Sunday, November 04, 2007

Will Democracy and Civilization ever take hold in the U.S.?

In the 18th Century, autocracies, monarchies, theocracies and oligarchies ruled the nations of the world. The general rule was: the rulers are everything, the peasants are nothing. There were a few exceptions. In the Northeast corner of what now is the United States, a matriarchy ruled a group of Native Americans known as the League of the Iroquois. Elder women met and made the decisions and rules for the tribes. The future of the people was central to their decisions. How will this affect the seventh generation, was a common test in decision-making.

Colonists began arriving from Europe and some observed the harmonious lives and institutions of the League of the Iroquois and saw that societies can function without kings and royalty. They decided that they could create a nation where ideals and principles, not kings or ruling classes, were supreme. This was the unique foundation of the United States of America.

The United States became a model for civilizing forces in the world. France quickly followed the U.S. example. As decades passed, more and more people demanded the supremacy of ideals.

Unfortunately, the supremacy of ideals was no match for the animal herd instincts instilled over millions of years of evolution. Ideals never set down deep roots in the U.S. Americans espoused democracy, justice and equality but never fully practiced them. The appeal of the alpha leader, the father figure, the autocrat, the authoritarian personality always prevailed in the end. The reflexive desires to demonize and fear the stranger and the strange, to huddle into a herd, to stampede, always overwhelmed the concepts of values, ideals and principles.

America always was ripe for Fascism.
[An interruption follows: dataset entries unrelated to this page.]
-- ==== Sys2Proof/Laws/Numbers.lean ====
section
/-! SUPPORT. The laws of the number formats: an integer brought into a TYPE's range. -/

namespace Sys2Proof.Machine

open Sys2Proof

theorem intMin_le_intMax (ty : Ty) : intMin ty ≤ intMax ty := by cases ty <;> decide

theorem setWidth_signExtend {n : Nat} (w : BitVec n) (h : n ≤ 32) :
    ((w.signExtend 32).setWidth 64).setWidth n = w := by
  apply BitVec.eq_of_getLsbD_eq
  intro i hi
  have h32 : i < 32 := by omega
  have h64 : i < 64 := by omega
  rw [BitVec.getLsbD_setWidth, BitVec.getLsbD_setWidth, BitVec.getLsbD_signExtend]
  simp [hi, h32, h64]

theorem setWidth_setWidth64 {n : Nat} (w : BitVec n) (h : n ≤ 64) : (w.setWidth 64).setWidth n = w := by
  apply BitVec.eq_of_getLsbD_eq
  intro i hi
  simp [hi, (by omega : i < 64)]

/-- The number that is brought into range, after `.sat`. -/
def satInt (ty : Ty) (sat : Bool) (x : Int) : Int := if sat then clampInt (intMin ty) (intMax ty) x else x

/-- The bits of an integer brought into range, read back. -/
theorem intOf_intBits (ty : Ty) (sat : Bool) (x : Int) : intOf ty (intBits ty sat x) =
    if Ty.signed ty then (satInt ty sat x).bmod (2 ^ Ty.width ty) else satInt ty sat x % 2 ^ Ty.width ty := by
  have hs : Ty.signed ty = true → Ty.width ty ≠ 64 → Ty.width ty ≤ 32 := by cases ty <;> decide
  have hw : Ty.width ty ≤ 64 := by cases ty <;> decide
  unfold intOf intBits
  dsimp only
  change _ = if Ty.signed ty then (satInt ty sat x).bmod (2 ^ Ty.width ty) else satInt ty sat x % 2 ^ Ty.width ty
  rw [show (if sat = true then clampInt (intMin ty) (intMax ty) x else x) = satInt ty sat x from rfl]
  by_cases h : Ty.signed ty = true
  · simp only [h, if_true]
    by_cases h64 : Ty.width ty = 64
    · rw [if_pos h64, setWidth_setWidth64 _ hw, BitVec.toInt_ofInt]
    · rw [if_neg h64, setWidth_signExtend _ (hs h h64), BitVec.toInt_ofInt]
  · simp only [h, Bool.false_eq_true, if_false]
    rw [setWidth_setWidth64 _ hw, BitVec.toNat_ofInt]
    have : (0 : Int) ≤ satInt ty sat x % 2 ^ Ty.width ty := Int.emod_nonneg _ (by positivity)
    push_cast
    omega

/-- An integer brought into range (R89). -/
theorem ranged_intBits (ty : Ty) (sat : Bool) (x : Int) : Ranged ty sat x (intOf ty (intBits ty sat x)) := by
  rw [intOf_intBits]
  have hpos : 0 < Ty.width ty := by cases ty <;> decide
  have hpow : (2 : Int) ^ Ty.width ty = 2 * 2 ^ (Ty.width ty - 1) := by
    rw [← pow_succ']; congr 1; omega
  have hpowN : (2 : Nat) ^ Ty.width ty = 2 * 2 ^ (Ty.width ty - 1) := by
    rw [← pow_succ']; congr 1; omega
  have hp : (0 : Int) < 2 ^ (Ty.width ty - 1) := by positivity
  have hc : ((2 ^ Ty.width ty : Nat) : Int) = 2 ^ Ty.width ty := by push_cast; rfl
  by_cases h : Ty.signed ty = true
  · have hlo : intMin ty = -(2 ^ (Ty.width ty - 1)) := by simp [intMin, h]
    have hhi : intMax ty = 2 ^ (Ty.width ty - 1) - 1 := by simp [intMax, h]
    simp only [h, if_true]
    have hr : -(2 ^ (Ty.width ty - 1)) ≤ (satInt ty sat x).bmod (2 ^ Ty.width ty) ∧
        (satInt ty sat x).bmod (2 ^ Ty.width ty) < 2 ^ (Ty.width ty - 1) := by
      have h1 := Int.le_bmod (x := satInt ty sat x) (m := 2 ^ Ty.width ty) (by positivity)
      have h2 := Int.bmod_lt (x := satInt ty sat x) (m := 2 ^ Ty.width ty) (by positivity)
      omega
    refine ⟨by omega, by omega, ?_⟩
    have hb : (2 ^ Ty.width ty : Int) ∣ (satInt ty sat x).bmod (2 ^ Ty.width ty) - satInt ty sat x := by
      rw [← hc]
      exact Int.dvd_of_emod_eq_zero (by rw [Int.sub_emod, Int.bmod_emod]; simp)
    cases sat
    · simpa [satInt] using hb
    · have hfit : intMin ty ≤ satInt ty true x ∧ satInt ty true x ≤ intMax ty := by
        simp only [satInt, if_true, clampInt]; omega
      have : (satInt ty true x).bmod (2 ^ Ty.width ty) = satInt ty true x := by
        apply Int.bmod_eq_of_le <;> omega
      rw [this]
      simp only [satInt, if_true, clampInt]
      omega
  · have h' : Ty.signed ty = false := by simpa using h
    have hlo : intMin ty = 0 := by simp [intMin, h']
    have hhi : intMax ty = 2 ^ Ty.width ty - 1 := by simp [intMax, h']
    simp only [h', Bool.false_eq_true, if_false]
    have h0 : (0 : Int) ≤ satInt ty sat x % 2 ^ Ty.width ty := Int.emod_nonneg _ (by positivity)
    have h1 : satInt ty sat x % 2 ^ Ty.width ty < 2 ^ Ty.width ty := Int.emod_lt_of_pos _ (by positivity)
    refine ⟨by omega, by omega, ?_⟩
    cases sat
    · simp only [satInt, Bool.false_eq_true, if_false]
      exact Int.dvd_of_emod_eq_zero (by rw [Int.sub_emod, Int.emod_emod_of_dvd _ (dvd_refl _)]; simp)
    · have hfit : intMin ty ≤ satInt ty true x ∧ satInt ty true x ≤ intMax ty := by
        simp only [satInt, if_true, clampInt]; omega
      have : satInt ty true x % 2 ^ Ty.width ty = satInt ty true x := Int.emod_eq_of_lt (by omega) (by omega)
      rw [this]
      simp only [satInt, if_true, clampInt]
      omega

theorem ofInt_toInt_signExtend {n : Nat} (w : BitVec n) (h : n ≤ 32) :
    (w.signExtend 32) = BitVec.ofInt 32 w.toInt := by
  apply BitVec.eq_of_toInt_eq
  rw [BitVec.toInt_signExtend_of_le h, BitVec.toInt_ofInt]
  symm
  have h1 := BitVec.toInt_lt (x := w)
  have h2 := BitVec.le_toInt (x := w)
  have h3 : (2 : Int) ^ (n - 1) ≤ 2 ^ 31 := by
    exact_mod_cast Nat.pow_le_pow_right (by norm_num) (by omega)
  apply Int.bmod_eq_of_le <;> push_cast <;> omega

/-- The register or pair an integer result fills (R89, R183). -/
theorem holds_intBits (ty : Ty) (sat : Bool) (x : Int) : Holds ty sat x (intBits ty sat x) := by
  refine ⟨ranged_intBits ty sat x, ?_⟩
  have key : ∀ y : Int, (if Ty.wide ty then intBits ty false y = BitVec.ofInt 64 (intOf ty (intBits ty false y))
      else loWord (intBits ty false y) = BitVec.ofInt 32 (intOf ty (intBits ty false y))) := by
    intro y
    have hi := intOf_intBits ty false y
    have hw : Ty.width ty ≤ 64 := by cases ty <;> decide
    simp only [satInt, Bool.false_eq_true, if_false] at hi
    by_cases hwide : Ty.wide ty = true
    · have h64 : Ty.width ty = 64 := by cases ty <;> simp_all [Ty.wide, Ty.width]
      simp only [hwide, if_true]
      rw [hi]
      simp only [intBits, Bool.false_eq_true, if_false]
      by_cases h : Ty.signed ty = true
      · have hty : ty = .i64 := by cases ty <;> simp_all [Ty.wide, Ty.signed]
        subst hty
        apply BitVec.eq_of_toInt_eq
        simp [BitVec.toInt_ofInt, Ty.signed, Ty.width]
      · have hty : ty = .n64 := by cases ty <;> simp_all [Ty.wide, Ty.signed]
        subst hty
        apply BitVec.eq_of_toNat_eq
        simp [BitVec.toNat_ofInt, Ty.signed, Ty.width]
    · have hwide' : Ty.wide ty = false := by simpa using hwide
      have h32 : Ty.width ty ≤ 32 := by cases ty <;> simp_all [Ty.wide, Ty.width]
      have hne : Ty.width ty ≠ 64 := by omega
      simp only [hwide', Bool.false_eq_true, if_false]
      rw [hi]
      simp only [intBits, Bool.false_eq_true, if_false]
      by_cases h : Ty.signed ty = true
      · simp only [h, if_true, hne, if_false]
        rw [← BitVec.toInt_ofInt, ← ofInt_toInt_signExtend _ h32]
        apply BitVec.eq_of_getLsbD_eq
        intro i hi
        simp [loWord, hi]
      · simp only [h, Bool.false_eq_true, if_false]
        apply BitVec.eq_of_toNat_eq
        have hp : (2 : Int) ^ Ty.width ty ≤ 2 ^ 32 := by exact_mod_cast Nat.pow_le_pow_right (by norm_num) h32
        have h0 : (0 : Int) ≤ y % 2 ^ Ty.width ty := Int.emod_nonneg _ (by positivity)
        have h1 : y % 2 ^ Ty.width ty < 2 ^ Ty.width ty := Int.emod_lt_of_pos _ (by positivity)
        have hc : ((2 ^ Ty.width ty : Nat) : Int) = 2 ^ Ty.width ty := by push_cast; rfl
        simp only [loWord, BitVec.toNat_setWidth, BitVec.toNat_ofInt]
        rw [hc]
        push_cast
        omega
  cases sat
  · exact key x
  · have : intBits ty true x = intBits ty false (clampInt (intMin ty) (intMax ty) x) := by simp [intBits]
    rw [this]
    exact key _

/-! ### Shifts (R192) -/

theorem shl_bit (ty : Ty) (x : Dword) (n i : Nat) (hi : i < Ty.width ty) :
    (shlBits ty x n).getLsbD i = (decide (n ≤ i) && x.getLsbD (i - n)) := by
  have hw : Ty.width ty ≤ 64 := by cases ty <;> decide
  unfold shlBits
  split
  · rw [BitVec.getLsbD_shiftLeft]
    by_cases hn : n ≤ i
    · simp [hn, (by omega : i < 64)]
    · simp [hn]
  · have hn : ¬ n ≤ i := by omega
    simp [hn]

theorem shr_bit (ty : Ty) (x : Dword) (n i : Nat) (hi : i < Ty.width ty) (hw : Ty.width ty = 32 ∨ Ty.width ty = 64)
    (hx : Ty.wide ty = false → ∀ i, 32 ≤ i → x.getLsbD i = false) :
    (shrBits ty x n).getLsbD i = if i + n < Ty.width ty then x.getLsbD (i + n) else (Ty.signed ty && x.getLsbD (Ty.width ty - 1)) := by
  have h0 : Ty.width ty = 32 → Ty.wide ty = false := by cases ty <;> decide
  have h1 : Ty.width ty = 64 → Ty.wide ty = true := by cases ty <;> decide
  unfold shrBits
  rcases hw with hw | hw
  · have hwd := h0 hw
    rw [hw] at hi
    rw [hwd, hw]
    by_cases hs : Ty.signed ty = true
    · simp only [hs, if_true, Bool.false_eq_true, if_false, Bool.true_and, BitVec.getLsbD_setWidth, BitVec.getLsbD_sshiftRight,
        BitVec.msb_eq_getLsbD_last, loWord, Nat.add_comm n i]
      by_cases h : i + n < 32
      · simp [h, hi, (by omega : i < 64)]
      · simp [h, hi, (by omega : i < 64)]
    · simp only [hs, Bool.false_eq_true, if_false, Bool.false_and]
      by_cases hn : n < 32
      · rw [if_pos hn, BitVec.getLsbD_ushiftRight, Nat.add_comm n i]
        split
        · rfl
        · exact hx hwd _ (by omega)
      · rw [if_neg hn, if_neg (by omega)]; simp
  · have hwd := h1 hw
    rw [hw] at hi
    rw [hwd, hw]
    by_cases hs : Ty.signed ty = true
    · simp only [hs, if_true, Bool.true_and, BitVec.getLsbD_sshiftRight, BitVec.msb_eq_getLsbD_last, Nat.add_comm n i]
      by_cases h : i + n < 64
      · simp [h, hi]
      · simp [h, hi]
    · simp only [hs, Bool.false_eq_true, if_false, Bool.false_and]
      by_cases hn : n < 64
      · rw [if_pos hn, BitVec.getLsbD_ushiftRight, Nat.add_comm n i]
        split
        · rfl
        · exact BitVec.getLsbD_of_ge _ _ (by omega)
      · rw [if_neg hn, if_neg (by omega)]; simp

theorem rotl_bit (ty : Ty) (x : Dword) (n i : Nat) (hi : i < Ty.width ty) (hw : Ty.width ty = 32 ∨ Ty.width ty = 64) :
    (rotlBits ty x n).getLsbD ((i + n) % Ty.width ty) = x.getLsbD i := by
  have h0 : Ty.width ty = 32 → Ty.wide ty = false := by cases ty <;> decide
  have h1 : Ty.width ty = 64 → Ty.wide ty = true := by cases ty <;> decide
  unfold rotlBits
  rcases hw with hw | hw
  · have hwd := h0 hw
    rw [hw] at hi
    rw [hwd, hw]
    simp only [Bool.false_eq_true, if_false, rotl32, BitVec.getLsbD_setWidth, BitVec.getLsbD_rotateLeft, loWord, Nat.mod_mod]
    have hb : (i + n) % 32 < 32 := by omega
    by_cases h : (i + n) % 32 < n % 32
    · have e : 32 - n % 32 + (i + n) % 32 = i := by omega
      simp [h, e, hi, (by omega : (i + n) % 32 < 64)]
    · have e : (i + n) % 32 - n % 32 = i := by omega
      simp [h, e, hi, hb, (by omega : (i + n) % 32 < 64)]
  · have hwd := h1 hw
    rw [hw] at hi
    rw [hwd, hw]
    simp only [if_true, BitVec.getLsbD_rotateLeft, Nat.mod_mod]
    have hb : (i + n) % 64 < 64 := by omega
    by_cases h : (i + n) % 64 < n % 64
    · have e : 64 - n % 64 + (i + n) % 64 = i := by omega
      simp [h, e, hi]
    · have e : (i + n) % 64 - n % 64 = i := by omega
      simp [h, e, hi, hb]

end Sys2Proof.Machine
end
The U.S. would have joined the Fascist states in the 1930s except for the intervention of two enlightened people: Franklin Delano Roosevelt and General Smedley Butler.

As the world moves into the Third Millennium, the U.S. retreats deeper into the Second Millennium. The Iraq Wars of 1990 through the present were an acid test of true Americans. The 2.5 million deaths in Iraq, ten percent of the population, reveal that Americans are a savage, cruel, primitive people. It’s doubtful they ever will evolve into civilized citizens. Their animal natures lurk so close to the surface that they can be unleashed by a simple fabricated image. In the Iraq Wars, all the nation’s institutions betrayed the ideals of America. Only a handful of citizens, mostly government bureaucrats, saw or even tried to see the evil, criminal forces stampeding them into acts of reprehensible savagery. True patriots are precious few. Jingoists are abundant.

Americans condemn the use of weapons of mass destruction then use them themselves. They raise the alarm that the enemies are so barbaric they would use nuclear weapons. The U.S. is the only nation that ever used them and it frequently threatens to use them again. The hypocrisy uncloaks the two-dimensional mentality of the thugs that dominate U.S. policy and make up the majority of the citizenry.

Americans are unfit to hold power in the Third Millennium, but, like a plague, cancer or evil, they cling on tenaciously.